Gloucestershire Police said it was its duty to create a force representative of local minorities, although just 2.8 per cent of the county's population is from an ethnic minority. Assistant Chief Constable Michael Matthews said: "This positive action will undoubtedly mean disappointment for others."

Source

COMMENT ON THE ABOVE STORY:

Yes, that's right, Gloucestershire police are operating a racist and illegal recruitment programme that sets out to deliberately discriminate against white applicants in order to meet ethnic minority recruitment quotas!

No complaints from Gloucester City Council. No complaints from the local Commission for Racial Equality. No complaints from the local rag and no internal police investigation either!

But just imagine the furore had the police force been caught out operating a racist recruitment programme that deliberately discriminated against non-whites!

However not everyone is so complacent. Civil liberties group Liberty and Law, we today learn, has reported the Gloucestershire Constabulary to the Commission for Racial Equality (CRE) and the Equal Opportunities Commission (EOC) for what are blatant breaches of both the Race Relations Act and Sex Discrimination Act. Liberty and Law, regular Regional Voices readers will remember, has also recently done the same in respect of the racist recruitment practices of Somerset and Avon Police.

It is hoped that unsuccessful white applicants, being victims of racial discrimination and having suffering stress, anguish and humiliation, will take our advice and sue the Force concerned for damages, using one of the numerous "no win - no fee" schemes available.
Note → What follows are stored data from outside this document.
-- ==== Sys2Proof/Machine/Fetch.lean ====
section
/-! DEFINITION. The fetch phase of an instruction (41_scheduler.md R165 to R167) and placing an
instruction's bytes where it fetches next. -/

namespace Sys2Proof.Machine

/-- The fetch phase: one byte per tick until the operands are complete. Every tick but the last, whose
execute step is the meaning's, is counted here (41_scheduler.md R167, R173). `fuel` bounds the bytes. -/
def fetchPhase : Nat → State → Res State
  | 0, _ => .fault (.internalFault .bound)
  | fuel + 1, s =>
    andThen (fetchByte s) fun s1 =>
      if operandsComplete s1 then .next s1
      else fetchPhase fuel { s1 with cycles := s1.cycles + 1 }

/-- The longest instruction, in bytes (30_encoding.md R91). -/
def maxLength : Nat := 3

/-- The instruction in the slots. -/
def slotInstr (s : State) : Option Instr :=
  match s.op with
  | none => none
  | some b => instrOf b s.opnds

/-- A bus on which an address is plain memory with a cell of its own number, its other addresses as before. -/
def Bus.asMemory (b : Bus) (a : Addr) : Bus :=
  if b.kindAt a = .memory ∧ b.cellAt a = a.toNat then b
  else { b with map := { first := a.toNat, last := a.toNat, kind := .memory } :: b.map }

/-- A bus with bytes placed in plain memory from an address on; no access is made. -/
def Bus.place : Bus → Addr → List Byte → Bus
  | b, _, [] => b
  | b, a, v :: rest =>
    let b1 := b.asMemory a
    Bus.place { b1 with mem := b1.mem.set (b1.cellAt a) v } (a + 1) rest

end Sys2Proof.Machine
end

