-- ==== Sys2Proof/Certificates/Slice0/Obligations.lean ====
section
/-! DEFINITION. The statements for the provers. Each docstring names the rules of spec/ it formalises.
First the terms they share: what it is for an instruction to complete, the tick table, and one shape of
statement for each kind of instruction. -/

namespace Sys2Proof.Machine

/-- Instruction `i`, run from its decode in state `s`, completes: the next state has the registers `r` and
the bus `b` (memory, map and every access made), is an instruction boundary, is `n` ticks later, and the
trace sink has received exactly one snapshot more, of that state (41_scheduler.md R170, R173;
60_exceptions.md R371). Only the latches are left open (10_state.md R44). -/
def EndsIn (n : Nat) (i : Instr) (s : State) (r : Regs) (b : Bus) : Prop :=
  ∃ t, exec i s = .next t ∧ t.regs = r ∧ t.bus = b ∧ t.boundary ∧ t.cycles = s.cycles + n ∧
    t.sink = { regs := r, cycles := s.cycles + n } :: s.sink

/-- Ticks of the READ class by mode (41_scheduler.md R179). -/
def readTicks : Mode → Nat
  | .imm => 2
  | .zp => 3
  | .zpx | .zpy | .abs | .abx | .aby => 4
  | .izx => 6
  | .izy => 5
  | _ => 0

/-- Ticks of the STORE class by mode (41_scheduler.md R179). -/
def storeTicks : Mode → Nat
  | .zp => 3
  | .zpx | .zpy | .abs => 4
  | .abx | .aby => 5
  | .izx | .izy => 6
  | _ => 0

/-- Ticks of the RMW class by mode, and of the accumulator forms (41_scheduler.md R179). -/
def rmwTicks : Mode → Nat
  | .acc => 2
  | .zp => 5
  | .zpx | .abs => 6
  | .abx => 7
  | _ => 0

/-- The tick count of every instruction, a branch's when it is not taken (41_scheduler.md R179). -/
def tableTicks : Instr → Nat
  | .lda o | .ldx o | .ldy o | .adc o | .sbc o | .and o | .ora o | .eor o
  | .cmp o | .cpx o | .cpy o | .bit o => readTicks o.mode
  | .sta o | .stx o | .sty o => storeTicks o.mode
  | .asl o | .lsr o | .rol o | .ror o | .inc o | .dec o => rmwTicks o.mode
  | .jmp o => if o.mode = .ind then 5 else 3
  | .jsr _ | .rts | .rti => 6
  | .brk => 7
  | .pha | .php => 3
  | .pla | .plp => 4
  | .tax | .tay | .txa | .tya | .tsx | .txs | .inx | .iny | .dex | .dey
  | .clc | .sec | .cli | .sei | .clv | .cld | .sed | .nop | .illegal _ => 2
  | .bpl _ | .bmi _ | .bvc _ | .bvs _ | .bcc _ | .bcs _ | .bne _ | .beq _ => 2

/-- `EndsIn` with the ticks of the table; the operand bytes' ticks lie before the decode. -/
def Ends (i : Instr) (s : State) (r : Regs) (b : Bus) : Prop :=
  EndsIn (tableTicks i - operandCount i.mode) i s r b

/-- The opcode bytes of an instruction type are exactly these (30_encoding.md R103). -/
def HasOpcodes (t : InstrType) (l : List (Mode × Byte)) : Prop :=
  ∀ (b : Byte) (md : Mode), decodePair b = (t, md) ↔ (md, b) ∈ l

/-- The queue of an instruction type in each mode it has (41_scheduler.md R178), and its access class
(40_address_modes.md R142). -/
def HasQueue (t : InstrType) (c : AccessClass) (l : List (Mode × List MicroOp)) : Prop :=
  ∀ x ∈ l, accessClass t x.1 = c ∧ buildQueue t x.1 = x.2

/-- An instruction of class READ: where its operand can be read, giving `v` and the bus `b`, it completes
with that bus and with registers that `post` allows; where a read of the operand faults, it ends in that
fault. -/
def ReadRule (mk : Operand → Instr) (post : Byte → Regs → Regs → Prop) : Prop :=
  ∀ (o : Operand) (s : State), (mk o).wf = true →
    accessClass (mk o).type o.mode = .read ∧
    (∀ v b, operandValue o s = .next (v, b) → ∃ r, post v s.regs r ∧ Ends (mk o) s r b) ∧
    (∀ f, operandValue o s = .fault f → exec (mk o) s = .fault f)

/-- An instruction of class STORE: the byte `v` is written at the operand's address, no register changes; a
fault of the address or of the write is the outcome. -/
def StoreRule (mk : Operand → Instr) (v : State → Byte) : Prop :=
  ∀ (o : Operand) (s : State), (mk o).wf = true →
    accessClass (mk o).type o.mode = .store ∧
    (∃ idles, (∀ k ∈ idles, k = .idle) ∧
      buildQueue (mk o).type o.mode = .resolve :: idles ++ [.write]) ∧
    (∀ ea b b', operandAddr o s = .next (ea, b) → b.write ea (v s) = .next b' →
      Ends (mk o) s s.regs b') ∧
    (∀ f, operandAddr o s = .fault f → exec (mk o) s = .fault f) ∧
    (∀ ea b f, operandAddr o s = .next (ea, b) → b.write ea (v s) = .fault f →
      exec (mk o) s = .fault f)
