/-- The value of a memory operand is the byte read at its address. -/
theorem operandValue_of_inMemory {o : Operand} (h : inMemory o = true) (s : State) :
    operandValue o s = andThen (operandAddr o s) fun r => r.2.read r.1 := by
  cases o
  case acc | imm => cases h
  all_goals rfl

/-- `mk` makes READ instructions, whose Exec is `body`. -/
structure IsRead (mk : Operand → Instr) (body : State → State) : Prop where
  mode : ∀ o, (mk o).mode = o.mode
  bytes : ∀ o, (mk o).operandBytes = o.bytes
  access : ∀ o, accessClass (mk o).type o.mode = .read
  executes : ∀ o u, execBody (mk o).type u = .next (body u)

/-- The state in which a READ form runs its Exec: the operand's address, its value and the bus after its reads. -/
def State.withOperand (s : State) (ea : Addr) (r : Byte × Bus) : State :=
  { s with ea := ea, m := r.1, bus := r.2 }

/-- The meaning of a READ form: its operand is read, and its Exec runs with the value in `m`. The ticks and the
latch `ea` depend on the form. -/
theorem IsRead.exec_eq {mk : Operand → Instr} {body : State → State} (hi : IsRead mk body) {o : Operand}
    {b : Byte} (hop : (mk o).opcode? = some b) (s : State) :
    ∃ n ea, exec (mk o) s = andThen (operandValue o s) fun r =>
      .next (completed n (body ((loaded (mk o) b s).withOperand ea r))) := by
  obtain ⟨hbranch, hops, hstage, hmodes⟩ := handler_of_access_read (hi.access o)
  have hform : o.mode ∈ (mk o).type.modes := by
    have hwf := Bool.and_eq_true_iff.mp (Instr.wf_of_opcode hop)
    exact List.contains_iff_mem.mp (hi.mode o ▸ hwf.1)
  rw [exec_eq_runInstr]
  rcases imm_or_inMemory_of_mem_readModes (hmodes hform) with ⟨b1, rfl⟩ | hmem
  · rw [runInstr_readImm hop (hi.mode _) (hi.bytes _) hbranch (hi.access _) hops hstage (hi.executes _)]
    exact ⟨1, s.ea, rfl⟩
  · rw [runInstr_readMem hop (hi.mode o) (hi.bytes o) hbranch (hi.access o) hops hstage (hi.executes o) hmem,
      operandValue_of_inMemory hmem]
    cases operandAddr o s with
    | next r => exact ⟨_, r.1, rfl⟩
    | fault e => exact ⟨0, 0, rfl⟩
    | refused e => exact ⟨0, 0, rfl⟩

/-- A READ instruction does to the registers what its Exec does with the value of the operand in `m`. -/
theorem IsRead.readRule {mk : Operand → Instr} {body : State → State} {post : Byte → Regs → Regs → Prop}
    (hi : IsRead mk body) (hpost : ∀ u : State, post u.m u.regs (body u).regs) : ReadRule mk post := by
  intro o s hwf
  obtain ⟨b, hop, -⟩ := Instr.opcode_of_wf hwf
  obtain ⟨n, ea, hexec⟩ := hi.exec_eq hop s
  have hm : (mk o).mode ≠ .rel := hi.mode o ▸ Operand.mode_ne_rel o
  refine ⟨hi.access o, fun v b' hv => ?_, fun f hf => ?_⟩
  · rw [hv, andThen_next] at hexec
    exact ⟨_, hpost ((loaded (mk o) b s).withOperand ea (v, b')),
      ends_of_exec_body hm hexec (hi.executes o _) rfl rfl rfl⟩
  · rw [hexec, hf, andThen_fault]

/-- The registers after a load: N and Z are those of the value, and P is otherwise as before. -/
theorem loadPost_setNZ (upd : Byte → Regs → Regs) (v : Byte) (r : Regs) :
    LoadPost upd v r { upd v r with p := setNZ v r.p } :=
  ⟨rfl, setNZ_NZof v r.p, (OnlyFlags.refl _ _).setNZ_right (by decide) (by decide) v⟩

/-- Settles O28: each load is a READ form whose Exec copies `m` and sets N and Z from it. -/
theorem loadsFillTheirRegister : Obligations.LoadsFillTheirRegister := by
  unfold Obligations.LoadsFillTheirRegister
  have hlda : IsRead .lda ldaBody := ⟨fun _ => rfl, fun _ => rfl, fun _ => rfl, fun _ _ => rfl⟩
  have hldx : IsRead .ldx ldxBody := ⟨fun _ => rfl, fun _ => rfl, fun _ => rfl, fun _ _ => rfl⟩
  have hldy : IsRead .ldy ldyBody := ⟨fun _ => rfl, fun _ => rfl, fun _ => rfl, fun _ _ => rfl⟩
  exact ⟨hasOpcodes_opcodesOf nofun, hlda.readRule fun u => loadPost_setNZ _ u.m u.regs,
    hasOpcodes_opcodesOf nofun, hldx.readRule fun u => loadPost_setNZ _ u.m u.regs,
    hasOpcodes_opcodesOf nofun, hldy.readRule fun u => loadPost_setNZ _ u.m u.regs⟩

/-! ## STORE forms -/

/-- A store to memory idles, if at all, before its Write (41_scheduler.md R178). -/
theorem addrOps_store {o : Operand} (h : inMemory o = true) :
    ∃ idles, (∀ k ∈ idles, k = .idle) ∧ addrOps o.mode .store = idles ++ [.write] := by
  cases o
  case acc | imm | ind => cases h
  case zp | abs => exact ⟨[], nofun, rfl⟩
  case zpx | zpy | abx | aby => exact ⟨[.idle], by decide, rfl⟩
  case izx | izy => exact ⟨[.idle, .idle, .idle], by decide, rfl⟩

/-- A memory operand has operand bytes, so its queue gets no settle Idle (41_scheduler.md R171). -/
theorem operandCount_ne_zero_of_inMemory {o : Operand} (h : inMemory o = true) : operandCount o.mode ≠ 0 := by
  cases o
  case acc | imm | ind => cases h
  all_goals exact Nat.succ_ne_zero _

theorem IsStore.buildQueue_eq {i : Instr} {o : Operand} {reg : Regs → Byte} (hi : IsStore i o reg) :
    buildQueue i.type o.mode = .resolve :: addrOps o.mode .store := by
  rw [buildQueue, if_neg fun h => operandCount_ne_zero_of_inMemory hi.inMem h.1, staticOps, hi.access, hi.ops,
    List.append_nil, List.singleton_append]

/-- The register that a store stages is written at the operand's address. -/
theorem storeRule_of_isStore {mk : Operand → Instr} {reg : Regs → Byte}
    (hstore : ∀ o, (mk o).wf = true → IsStore (mk o) o reg) : StoreRule mk fun s => reg s.regs := by
  intro o s hwf
  have hi := hstore o hwf
  obtain ⟨b, hop, -⟩ := Instr.opcode_of_wf hwf
  obtain ⟨idles, hidles, hops⟩ := addrOps_store hi.inMem
  have hexec := (exec_eq_runInstr (mk o) s).trans (runInstr_store hop hi.mode hi.bytes hi.notBranch hi.access
    hi.ops hi.stages hi.inMem)
  have hm : (mk o).mode ≠ .rel := hi.mode ▸ Operand.mode_ne_rel o
  refine ⟨hi.access, ⟨idles, hidles, ?_⟩, fun ea b b' hea hwrite => ?_, fun f hf => ?_,
    fun ea b f hea hf => ?_⟩
  · rw [hi.buildQueue_eq, hops, List.cons_append]
  · rw [hea, andThen_next, hwrite, andThen_next] at hexec
    exact ends_of_exec_completed hm hexec rfl rfl
  · rw [hexec, hf, andThen_fault]
  · rw [hexec, hea, andThen_next, hf, andThen_fault]

/-- Settles O29: each store is a STORE form that stages its register. -/
theorem storesWriteTheirRegister : Obligations.StoresWriteTheirRegister := by
  unfold Obligations.StoresWriteTheirRegister
  have hmem {i : Instr} {o : Operand} (hi : i = .sta o ∨ i = .stx o ∨ i = .sty o) (hwf : i.wf = true) :
      inMemory o = true :=
    (Instr.opcode_of_wf hwf).elim fun b hb => inMemory_of_store hi hb.1
  have hsta (o : Operand) (hwf : (Instr.sta o).wf = true) : IsStore (.sta o) o Regs.a :=
    ⟨rfl, rfl, rfl, rfl, rfl, fun _ => rfl, hmem (.inl rfl) hwf, fun _ _ => rfl⟩
  have hstx (o : Operand) (hwf : (Instr.stx o).wf = true) : IsStore (.stx o) o Regs.x :=
    ⟨rfl, rfl, rfl, rfl, rfl, fun _ => rfl, hmem (.inr (.inl rfl)) hwf, fun _ _ => rfl⟩
  have hsty (o : Operand) (hwf : (Instr.sty o).wf = true) : IsStore (.sty o) o Regs.y :=
    ⟨rfl, rfl, rfl, rfl, rfl, fun _ => rfl, hmem (.inr (.inr rfl)) hwf, fun _ _ => rfl⟩
  exact ⟨hasOpcodes_opcodesOf nofun, storeRule_of_isStore hsta, hasOpcodes_opcodesOf nofun,
    storeRule_of_isStore hstx, hasOpcodes_opcodesOf nofun, storeRule_of_isStore hsty⟩

/-! ## Instructions without bus access -/

/-- Instruction `i` has no operand bytes and no staging, and its only step is its Exec, which is `body`. -/
structure IsBare (i : Instr) (body : State → State) : Prop where
  wf : i.wf = true
  mode : i.mode = .imp ∨ i.mode = .none
  access : accessClass i.type i.mode = .other
  ops : handlerOps i.type i.mode = [.exec]
  stages : ∀ u, stage i.type u = u
  executes : ∀ u, execBody i.type u = .next (body u)

/-- Such an instruction does to the registers what its Exec does, and its Exec leaves the bus. -/
theorem IsBare.bareRule {i : Instr} {body : State → State} {post : Regs → Regs → Prop} (hi : IsBare i body)
    (hpost : ∀ u : State, post u.regs (body u).regs) : BareRule i post := by
  intro s
  obtain ⟨b, hop, -⟩ := Instr.opcode_of_wf hi.wf
  have hm : i.mode ≠ .rel := by rcases hi.mode with hm | hm <;> rw [hm] <;> nofun
  have hb : isBranch i.type = false := Bool.eq_false_iff.mpr fun e => hm ((isBranch_iff_rel i).mp e)
  have hexec := (exec_eq_runInstr i s).trans
    (runInstr_bare hop hb hi.mode hi.access hi.ops hi.stages hi.executes)
  exact ⟨_, hpost (loaded i b s), ends_of_exec_body (u := loaded i b s) hm hexec (hi.executes _) rfl rfl rfl⟩

/-- Settles O30: the Exec of a transfer copies a register and, but for TXS, sets N and Z from it. -/
theorem transfersCopyTheirRegister : Obligations.TransfersCopyTheirRegister := by
  unfold Obligations.TransfersCopyTheirRegister
  have htax : IsBare .tax taxBody := ⟨rfl, .inl rfl, rfl, rfl, fun _ => rfl, fun _ => rfl⟩
  have htay : IsBare .tay tayBody := ⟨rfl, .inl rfl, rfl, rfl, fun _ => rfl, fun _ => rfl⟩
  have htxa : IsBare .txa txaBody := ⟨rfl, .inl rfl, rfl, rfl, fun _ => rfl, fun _ => rfl⟩
  have htya : IsBare .tya tyaBody := ⟨rfl, .inl rfl, rfl, rfl, fun _ => rfl, fun _ => rfl⟩
  have htsx : IsBare .tsx tsxBody := ⟨rfl, .inl rfl, rfl, rfl, fun _ => rfl, fun _ => rfl⟩
  have htxs : IsBare .txs txsBody := ⟨rfl, .inl rfl, rfl, rfl, fun _ => rfl, fun _ => rfl⟩
  exact ⟨hasOpcodes_opcodesOf nofun, htax.bareRule fun u => loadPost_setNZ _ u.a u.regs,
    hasOpcodes_opcodesOf nofun, htay.bareRule fun u => loadPost_setNZ _ u.a u.regs,
    hasOpcodes_opcodesOf nofun, htxa.bareRule fun u => loadPost_setNZ _ u.x u.regs,
    hasOpcodes_opcodesOf nofun, htya.bareRule fun u => loadPost_setNZ _ u.y u.regs,
    hasOpcodes_opcodesOf nofun, htsx.bareRule fun u => loadPost_setNZ _ u.sp u.regs,
    hasOpcodes_opcodesOf nofun, htxs.bareRule fun _ => rfl⟩

end Sys2Proof.Machine

/-! PROOFS. Arithmetic and logic (43_arith_logic.md R230 to R245): what each computation on P leaves in the flags
it writes, the sum of ADC and SBC as numbers, and one lemma for the read-modify-write forms
(`rmwRule_of_isRmw`). -/

namespace Sys2Proof.Machine

/-! ## The flags of a result -/

theorem getFlag_setNZ_ne {f : Flag} (hn : f ≠ .n) (hz : f ≠ .z) (v p : Byte) :
    getFlag f (setNZ v p) = getFlag f p := by
  rw [setNZ, getFlag_setFlag_ne hn, getFlag_setFlag_ne hz]

theorem getFlag_c_sumFlags (x : Sum) (p : Byte) : getFlag .c (sumFlags x p) = x.carry := by
  rw [sumFlags, getFlag_setNZ_ne (by decide) (by decide), getFlag_setFlag_ne (by decide), getFlag_setFlag]

theorem getFlag_v_sumFlags (x : Sum) (p : Byte) : getFlag .v (sumFlags x p) = x.overflow := by
  rw [sumFlags, getFlag_setNZ_ne (by decide) (by decide), getFlag_setFlag]

theorem onlyFlags_sumFlags (x : Sum) (p : Byte) : OnlyFlags [.n, .v, .z, .c] p (sumFlags x p) :=
  (((OnlyFlags.refl _ p).setFlag_right (by decide) _).setFlag_right (by decide) _).setNZ_right
    (by decide) (by decide) _

/-- The difference of a compare is 0 exactly where the two are equal. -/
theorem comparePost_compareFlags (x m : Byte) (r : Regs) :
    ComparePost x m r { r with p := compareFlags x m r.p } := by
  obtain ⟨hn, hz⟩ := setNZ_NZof (x - m) (setFlag .c (decide (m.toNat ≤ x.toNat)) r.p)
  refine ⟨rfl, ?_, ?_, hn, ?_⟩
  · rw [compareFlags, getFlag_setNZ_ne (by decide) (by decide), getFlag_setFlag]
  · exact hz.trans (decide_eq_decide.mpr sub_eq_zero)
  · exact ((OnlyFlags.refl _ r.p).setFlag_right (by decide) _).setNZ_right (by decide) (by decide) _

/-- N and V come from the operand, Z from A and the operand (43_arith_logic.md R239). -/
theorem bitFlags_flags (a m p : Byte) :
    getFlag .z (bitFlags a m p) = decide (a &&& m = 0) ∧ getFlag .n (bitFlags a m p) = m.getLsbD 7 ∧
      getFlag .v (bitFlags a m p) = m.getLsbD 6 ∧ OnlyFlags [.n, .v, .z] p (bitFlags a m p) := by
  refine ⟨?_, ?_, getFlag_setFlag _ _ _, ?_⟩
  · rw [bitFlags, getFlag_setFlag_ne (by decide), getFlag_setFlag_ne (by decide), getFlag_setFlag]
    rfl
  · rw [bitFlags, getFlag_setFlag_ne (by decide), getFlag_setFlag]
  · exact (((OnlyFlags.refl _ p).setFlag_right (by decide) _).setFlag_right (by decide) _).setFlag_right
      (by decide) _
ANOTHER ISLAMIC DICTATE: VALENTINE'S DAY INCORRECT

An Islamic separatist women's group, known for its fierce opposition to Western-style romance, vowed to prevent couples celebrating Valentine's Day. "We will not allow anyone to observe Valentine's Day as it does nothing but spread immorality among youth," said Aasiya Andrabi, firebrand leader of the separatist Dukhtaran-e-Millat or Daughters of Faith. The group, which supports a 16-year-old separatist insurgency against New Delhi's rule in Indian Kashmir, is also engaged in a crusade to stamp out immorality in the Muslim-majority region. Valentine's Day, which is celebrated February 14, is "against our culture and Islamic teachings," Andrabi said in a statement reported by Current News, a local news agency.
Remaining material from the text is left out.